10% v/v means 10 mL ethanol/100 mL soln.
So 10 mL = how many grams? mass = volume x density
To find out how many grams of ethanol are in 100 mL of a 10% ethanol mixture in water, you need to calculate it using the density and volume percent information.
Here's how you can do it step by step:
Step 1: Convert the volume percent to a decimal fraction.
A 10% (v/v) mixture means that for every 100 mL of the mixture, 10 mL is ethanol. So, 10% can be written as 0.1 (10/100 = 0.1).
Step 2: Calculate the volume of ethanol in the 100 mL mixture.
Since 10% of the mixture is ethanol and the total volume is 100 mL, the volume of ethanol in the mixture is 0.1 x 100 mL = 10 mL.
Step 3: Convert the volume of ethanol to grams.

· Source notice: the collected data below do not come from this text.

-- ==== Sys2Proof/Certificates/Slice0/Obligations.lean ====
section
/-! DEFINITION. The statements for the provers. Each ranges over every configuration, since the configuration is a
field of the state. -/

open Sys2Proof Sys2Proof.Machine

/-! ### Encoding -/

/-- Encoding and decoding agree: the decoder reads back every well-formed command, every operand at every value, and
stops at the command's last word (30_encoding.md section 1; an inference, not a sentence of the spec). -/
def Obligations.DecodeInvertsEncode : Prop :=
  ∀ (i : Instr) (rest : List Word), i.wf = true → decode (encode i ++ rest) = .command i rest

/-- The other direction: whatever the decoder reads as a command is well formed, and the words consumed are its
encoding, so each command has one spelling (30_encoding.md section 1; an inference, not a sentence of the spec). -/
def Obligations.DecodedWordsAreTheEncoding : Prop :=
  ∀ (i : Instr) (ws rest : List Word), decode ws = .command i rest → i.wf = true ∧ ws = encode i ++ rest

/-- 30_encoding.md R68. -/
def Obligations.HeaderLegality : Prop :=
  ∀ (h : Word) (ws : List Word),
    (legal h = true ↔ (h.extractLsb' 24 8 = 0x01#8 ∨ h.extractLsb' 24 8 = 0x02#8) ∧ h.extractLsb' 16 8 = 0#8) ∧
    (legal h = true ↔ h &&& 0xFFFF0000#32 = 0x01000000#32 ∨ h &&& 0xFFFF0000#32 = 0x02000000#32) ∧
    (legal h = false → decode (h :: ws) = .illegal h ws) ∧
    (legal h = true → ∀ h' rest, decode (h :: ws) ≠ .illegal h' rest)

/-- The length of a command is known from its header, and the Core holds until the payload has arrived (30_encoding.md
section 1; that a hold is a step to the same state is the model's choice, log 8). -/
def Obligations.CommandLengthAndHold : Prop :=
  (∀ (h : Word) (ws : List Word),
    (legal h = true → 3 * (h.extractLsb' 0 16).toNat ≤ ws.length →
      ∃ i, decode (h :: ws) = .command i (ws.drop (3 * (h.extractLsb' 0 16).toNat))) ∧
    (legal h = false → decode (h :: ws) = .illegal h ws)) ∧
  ∀ (s : State) (h : Word) (ws : List Word), s.BlockMoves → s.phase = .idle → s.reqQ = h :: ws → legal h = true →
    ws.length < 3 * (h.extractLsb' 0 16).toNat → step s = .next s

/-- 30_encoding.md R69, R70: the payload holds red, green and blue of each pixel, as signed 32-bit words. -/
def Obligations.PayloadWordsAreSignedChannels : Prop :=
  ∀ (h : Word) (ws rest : List Word) (i : Instr), decode (h :: ws) = .command i rest →
    opcode i = h.extractLsb' 24 8 ∧
    i.frame.length = (h.extractLsb' 0 16).toNat ∧
    rest = ws.drop (3 * i.frame.length) ∧
    3 * i.frame.length ≤ ws.length ∧
    ∀ p, p < i.frame.length →
      i.frame[p]? = some ⟨(ws.getD (3 * p) 0).toInt, (ws.getD (3 * p + 1) 0).toInt, (ws.getD (3 * p + 2) 0).toInt⟩

/-- The words of 95_test_vectors.md L1.4, L2.9, L2.10 and L2.12 decode to what they stand for. -/
def Obligations.WordsOfTheSpecDecode : Prop :=
  decode [0x01000001, 0x00000000, 0x000000B0, 0x00000000] = .command (.encode [⟨0, 176, 0⟩]) [] ∧
  decode [0x02000001, 0x0000012C, 0xFFFFFFF6, 0x00000000, 0x7F000003] =
    .command (.transmit [⟨300, -10, 0⟩]) [0x7F000003] ∧
  decode [0x02000000] = .command (.transmit []) [] ∧
  decode [0x01010001, 0x00000005] = .illegal 0x01010001 [0x00000005] ∧
  decode [0x03000004] = .illegal 0x03000004 [] ∧
  decode [0x0100FFFF, 0x00000000] = .held

/-- 30_encoding.md R78: the words BLANK assembles to, and the command they are. -/
def Obligations.BlankAssemblesToZeroTransmit : Prop :=
  ∀ (cfg : Config) (rest : List Word),
    ∃ ws, assembleLine cfg .blank = some ws ∧
      ws = (0x02000000#32 ||| BitVec.ofNat 32 cfg.N) :: List.replicate (3 * cfg.N) 0 ∧
      decode (ws ++ rest) = .command (.transmit (List.replicate cfg.N ⟨0, 0, 0⟩)) rest

/-! ### Datapath -/

/-- 40_datapath.md R80. -/
def Obligations.ClampSaturatesAndNeverWraps : Prop :=
  ∀ v : Int,
    (v < 0 → clamp v = 0) ∧ (255 < v → clamp v = 255) ∧ (0 ≤ v → v ≤ 255 → ((clamp v).toNat : Int) = v)

/-- 40_datapath.md R81. -/
def Obligations.GammaStageIsTableOrIdentity : Prop :=
  ∀ cfg : Config,
    (∀ u, cfg.gammaEn = true → (gam cfg u).toNat = ((cfg.gamma.toList).getD u.toNat 0).toNat) ∧
    (∀ u, cfg.gammaEn = false → gam cfg u = u) ∧
    (cfg.wf = true → gam cfg 0 = 0 ∧ ∀ u v : Byte, u ≤ v → gam cfg u ≤ gam cfg v)

/-- 40_datapath.md R82, R83: one PREP for all channels, and Green, Red, Blue on the wire. -/
def Obligations.WireOrderIsGreenRedBlue : Prop :=
  ∀ (cfg : Config) (r g b : Int),
    wireBytes cfg ⟨r, g, b⟩ = [gam cfg (clamp g), gam cfg (clamp r), gam cfg (clamp b)]

/-- 40_datapath.md R84. -/
def Obligations.BitsAreMostSignificantFirst : Prop :=
  ∀ u : Byte, (bits u).length = 8 ∧ ∀ i, i < 8 → (bits u)[i]? = some (u.getLsbD (7 - i))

To do this, you need to use the density of ethanol.
Density = Mass / Volume
Given that the density of ethanol is 0.80 g/mL, you can rearrange the formula to solve for mass (m):
Mass = Density x Volume
Mass = 0.80 g/mL x 10 mL = 8 grams
Therefore, there would be 8 grams of ethanol in 100 mL of the mixture.